The main logic is implemented as plain Python functions in hacker_news.py:

pypi_stats.py

def summarize(**kwargs):
    """
    Given the Airflow context is provided to this function, it will extract the XCom hackernews records from its
    upstream tasks and summarise in Markdown.
    """
    ti = kwargs["ti"]
    upstream_task_ids = ti.task.upstream_task_ids  # Get upstream task IDs dynamically
    values = [json.loads(ti.xcom_pull(task_ids=task_id)) for task_id in upstream_task_ids]

    df = pd.DataFrame(values)
    selected_columns = ["title", "url"]
    df = df[selected_columns]
    markdown_output = df.to_markdown(index=False)
    print(markdown_output)
    return markdown_output

Implementation

As a reference, the following workflows run using Airflow 2.10.2 and DAG Factory 0.21.0.

Plain Airflow Python DAG

example_hackernews_plain_airflow.py

from datetime import datetime

from airflow.models.dag import DAG
from airflow.operators.bash_operator import BashOperator
from airflow.operators.python import PythonOperator
from hacker_news import summarize

with DAG(dag_id="example_hackernews_plain_airflow", schedule=None, start_date=datetime(2022, 3, 4)) as dag:

    fetch_top_ten_news = BashOperator(
        task_id="fetch_top_ten_news",
        bash_command="curl -s https://hacker-news.firebaseio.com/v0/topstories.json  | jq -c -r '.[0:10]'",
    )

    fetch_first_top_news = BashOperator(
        task_id="fetch_first_top_news",
        bash_command="""
            echo {{ task_instance.xcom_pull(task_ids='fetch_top_ten_news') }} | jq -c -r '.[0]' |  xargs -I {} curl -s 'https://hacker-news.firebaseio.com/v0/item/{}.json'
        """,
    )

    fetch_second_top_news = BashOperator(
        task_id="fetch_second_news",
        bash_command="""
            echo {{ task_instance.xcom_pull(task_ids='fetch_top_ten_news') }} | jq -c -r '.[1]' |  xargs -I {} curl -s 'https://hacker-news.firebaseio.com/v0/item/{}.json'
        """,
    )

    summarize = PythonOperator(task_id="summarize", python_callable=summarize)

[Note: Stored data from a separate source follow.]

-- ==== Sys2Proof/Laws/Reference.lean ====
section
/-! SUPPORT. Sys2Proof/Laws/Reference.lean: what a whole group does to a reference controller that listens: the controller after its
command byte and all its data bytes, for each command. -/

namespace Sys2Proof.Machine

/-- The low byte of a 16-bit field first, then the high byte (rule R59). -/
theorem withLow_high (v : Half) (a b : Byte) : withHighByte (withLowByte v a) b = b ++ a := by
  unfold withHighByte withLowByte
  congr 1
  apply BitVec.eq_of_getLsbD_eq
  intro i hi
  rw [BitVec.getLsbD_extractLsb']
  show (decide (i < 8) && BitVec.getLsbD (w := 8 + 8) (v.extractLsb' 8 8 ++ a) (0 + i)) = _
  rw [BitVec.getLsbD_append]
  simp [hi]

/-- The controller takes bus bytes (rules R222, R223, R230), and its last command has all its data (rule R218). -/
structure Controller.Ready (c : Controller) : Prop where
  active : c.mode = .active
  idle : c.busy = false
  done : CommandDone c

/-- The command byte of a listening controller (rule R218). -/
theorem Controller.byteIn_cmd {p : Params} {c : Controller} (hp : p.proto.codes.Nodup) (h : c.Ready) (n : Nat) (cmd : BusCmd) :
    Controller.byteIn p false .cmd n c (p.proto.code cmd) = Controller.start p { c with cmd := some cmd, got := 0 } n cmd := by
  simp [Controller.byteIn, h.active, h.idle, Controller.command, Proto.command_code hp, h.done n]

/-- A data byte of a listening controller (rule R218). -/
theorem Controller.byteIn_data {p : Params} {c : Controller} {cmd : BusCmd} (h1 : c.mode = .active) (h2 : c.busy = false)
    (h3 : c.cmd = some cmd) (n : Nat) (b : Byte) :
    Controller.byteIn p false .data n c b = { Controller.datum p c n cmd c.got b with got := c.got + 1 } := by
  simp [Controller.byteIn, h1, h2, Controller.data, h3]

/-- The bytes of a command and its data (rule R218). -/
theorem Controller.group_eq {p : Params} {c : Controller} (hp : p.proto.codes.Nodup) (h : c.Ready) (n : Nat) (cmd : BusCmd)
    (d : List Byte) : Controller.bytesIn p false .data (n + 1) (Controller.byteIn p false .cmd n c (p.proto.code cmd)) d =
      Controller.bytesIn p false .data (n + 1) (Controller.start p { c with cmd := some cmd, got := 0 } n cmd) d := by
  rw [Controller.byteIn_cmd hp h]

/-- The RAM-write command of a plane (rules R212, R213). -/
def writeCommand : Plane → BusCmd
  | .bw => .writeRamBw
  | .red => .writeRamRed

@[simp] theorem Controller.advance_dem (c : Controller) (n : Nat) : (c.advance n).dem = c.dem := by
  unfold Controller.advance; repeat' split
  all_goals rfl

@[simp] theorem Controller.ramWrite_dem (p : Params) (c : Controller) (n : Nat) (pl : Plane) (b : Byte) :
    (Controller.ramWrite p c n pl b).dem = c.dem := by cases pl <;> simp [Controller.ramWrite]

/-- In entry mode `0x01` the counter advance draws nothing (rule R224). -/
theorem Controller.advance_eq {c : Controller} (h : c.dem = 0x01#8) (n : Nat) : c.advance n =
    if c.xc ≠ c.xe then { c with xc := c.xc + 1 }
    else if c.yc ≠ c.ye then { c with xc := c.xs, yc := c.yc - 1 } else { c with xc := c.xs, yc := c.ys } := by
  unfold Controller.advance; rw [if_pos h]

/-- A RAM write leaves the command being received alone, and draws nothing in entry mode `0x01`. -/
theorem Controller.ramWrite_eq (p : Params) {c : Controller} (h : c.dem = 0x01#8) (n : Nat) (pl : Plane) (b : Byte) (k : Option BusCmd) (g : Nat) :
    Controller.ramWrite p { c with cmd := k, got := g } n pl b = { Controller.ramWrite p c 0 pl b with cmd := k, got := g } := by
  cases pl
  all_goals
    unfold Controller.ramWrite
    simp only
    rw [Controller.advance_eq (by exact h), Controller.advance_eq (by exact h)]
    simp only
    split
    · rfl
    · split <;> rfl

/-- The data bytes of a RAM write (rule R223). -/
theorem Controller.bytesIn_ramData (p : Params) (pl : Plane) (d : List Byte) : ∀ (m g : Nat) {c : Controller}, c.mode = .active → c.busy = false →
    c.dem = 0x01#8 → Controller.bytesIn p false .data m { c with cmd := some (writeCommand pl), got := g } d =
      { d.foldl (fun c b => Controller.ramWrite p c 0 pl b) c with cmd := some (writeCommand pl), got := g + d.length } := by
  induction d with
  | nil => intro m g c _ _ _; rfl
  | cons b d ih =>
    intro m g c h1 h2 h3
    simp only [Controller.bytesIn]
    rw [Controller.byteIn_data (c := { c with cmd := some (writeCommand pl), got := g }) h1 h2 rfl]
    have e : Controller.datum p { c with cmd := some (writeCommand pl), got := g } m (writeCommand pl) g b =
        Controller.ramWrite p { c with cmd := some (writeCommand pl), got := g } m pl b := by cases pl <;> rfl
    simp only [e]
    rw [Controller.ramWrite_eq p h3]
    have := ih (m + 1) (g + 1) (c := Controller.ramWrite p c 0 pl b) (by simp [h1]) (by simp [h2]) (by simp [h3])
    simp only at this ⊢
    rw [this]
    simp [Nat.add_assoc, Nat.add_comm 1]

section settings
variable {p : Params} {c : Controller} (hp : p.proto.codes.Nodup) (h : c.Ready) (n : Nat)
include hp h

theorem Controller.group_driverOutputControl (a b d : Byte) :
    Controller.bytesIn p false .data (n + 1) (Controller.byteIn p false .cmd n c (p.proto.code .driverOutputControl)) [a, b, d] =
      { c with mux := b ++ a, cmd := some .driverOutputControl, got := 3 } := by
  rw [Controller.group_eq hp h]
  simp [Controller.start, Controller.bytesIn, Controller.byteIn, h.active, h.idle, Controller.data, Controller.datum, withLow_high]

theorem Controller.group_dataEntryMode (a : Byte) :
    Controller.bytesIn p false .data (n + 1) (Controller.byteIn p false .cmd n c (p.proto.code .dataEntryMode)) [a] =
      { c with dem := a, cmd := some .dataEntryMode, got := 1 } := by
  rw [Controller.group_eq hp h]
  simp [Controller.start, Controller.bytesIn, Controller.byteIn, h.active, h.idle, Controller.data, Controller.datum]

theorem Controller.group_setRamXWindow (a b : Byte) :
    Controller.bytesIn p false .data (n + 1) (Controller.byteIn p false .cmd n c (p.proto.code .setRamXWindow)) [a, b] =
      { c with xs := a, xe := b, cmd := some .setRamXWindow, got := 2 } := by
  rw [Controller.group_eq hp h]
  simp [Controller.start, Controller.bytesIn, Controller.byteIn, h.active, h.idle, Controller.data, Controller.datum]

theorem Controller.group_setRamYWindow (a b d e : Byte) :
    Controller.bytesIn p false .data (n + 1) (Controller.byteIn p false .cmd n c (p.proto.code .setRamYWindow)) [a, b, d, e] =
      { c with ys := b ++ a, ye := e ++ d, cmd := some .setRamYWindow, got := 4 } := by
  rw [Controller.group_eq hp h]
  simp [Controller.start, Controller.bytesIn, Controller.byteIn, h.active, h.idle, Controller.data, Controller.datum, withLow_high]

theorem Controller.group_borderWaveform (a : Byte) :
    Controller.bytesIn p false .data (n + 1) (Controller.byteIn p false .cmd n c (p.proto.code .borderWaveform)) [a] =
      { c with border := a, cmd := some .borderWaveform, got := 1 } := by
  rw [Controller.group_eq hp h]
  simp [Controller.start, Controller.bytesIn, Controller.byteIn, h.active, h.idle, Controller.data, Controller.datum]

theorem Controller.group_tempSensorSelect (a : Byte) :
    Controller.bytesIn p false .data (n + 1) (Controller.byteIn p false .cmd n c (p.proto.code .tempSensorSelect)) [a] =
      { c with temp := a, cmd := some .tempSensorSelect, got := 1 } := by
  rw [Controller.group_eq hp h]
  simp [Controller.start, Controller.bytesIn, Controller.byteIn, h.active, h.idle, Controller.data, Controller.datum]

theorem Controller.group_displayUpdateControl2 (a : Byte) :
    Controller.bytesIn p false .data (n + 1) (Controller.byteIn p false .cmd n c (p.proto.code .displayUpdateControl2)) [a] =
      { c with duc2 := a, cmd := some .displayUpdateControl2, got := 1 } := by
  rw [Controller.group_eq hp h]
  simp [Controller.start, Controller.bytesIn, Controller.byteIn, h.active, h.idle, Controller.data, Controller.datum]

theorem Controller.group_readRamOption (a : Byte) :
    Controller.bytesIn p false .data (n + 1) (Controller.byteIn p false .cmd n c (p.proto.code .readRamOption)) [a] =
      { c with readSel := Controller.optionPlane p (n + 1) a, cmd := some .readRamOption, got := 1 } := by
  rw [Controller.group_eq hp h]
  simp [Controller.start, Controller.bytesIn, Controller.byteIn, h.active, h.idle, Controller.data, Controller.datum]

    fetch_top_ten_news >> [fetch_first_top_news, fetch_second_top_news] >> summarize

Alternative DAG Factory YAML

example_hackernews_dagfactory.py

example_hackernews_dagfactory:
  default_args:
    start_date: 2022-03-04
  tasks:
    fetch_top_ten_news:
      operator: airflow.operators.bash_operator.BashOperator
      bash_command: "curl -s https://hacker-news.firebaseio.com/v0/topstories.json  | jq -c -r '.[0:10]'"
    fetch_first_top_news:
      operator: airflow.operators.bash_operator.BashOperator
      bash_command: "echo {{ task_instance.xcom_pull(task_ids='fetch_top_ten_news') }} | jq -c -r '.[0]' |  xargs -I {} curl -s 'https://hacker-news.firebaseio.com/v0/item/{}.json'"
      dependencies: [fetch_top_ten_news]
    fetch_second_top_news:
      operator: airflow.operators.bash_operator.BashOperator
      bash_command: "echo {{ task_instance.xcom_pull(task_ids='fetch_top_ten_news') }} | jq -c -r '.[1]' |  xargs -I {} curl -s 'https://hacker-news.firebaseio.com/v0/item/{}.json'"
      dependencies: [fetch_top_ten_news]
    summarize:
      operator: airflow.operators.python.PythonOperator
      python_callable: hacker_news.summarize
      dependencies: [fetch_first_top_news, fetch_second_top_news]

Comparison

Goal

Both implementations accomplish the same goal and result in the expected Markdown table.

Airflow Graph view

As shown in the screenshots below, both the DAG created using Python with standard Airflow and the DAG created using YAML and DAG Factory look identical, from a graph topology perspective, and also from the underlining operators being used.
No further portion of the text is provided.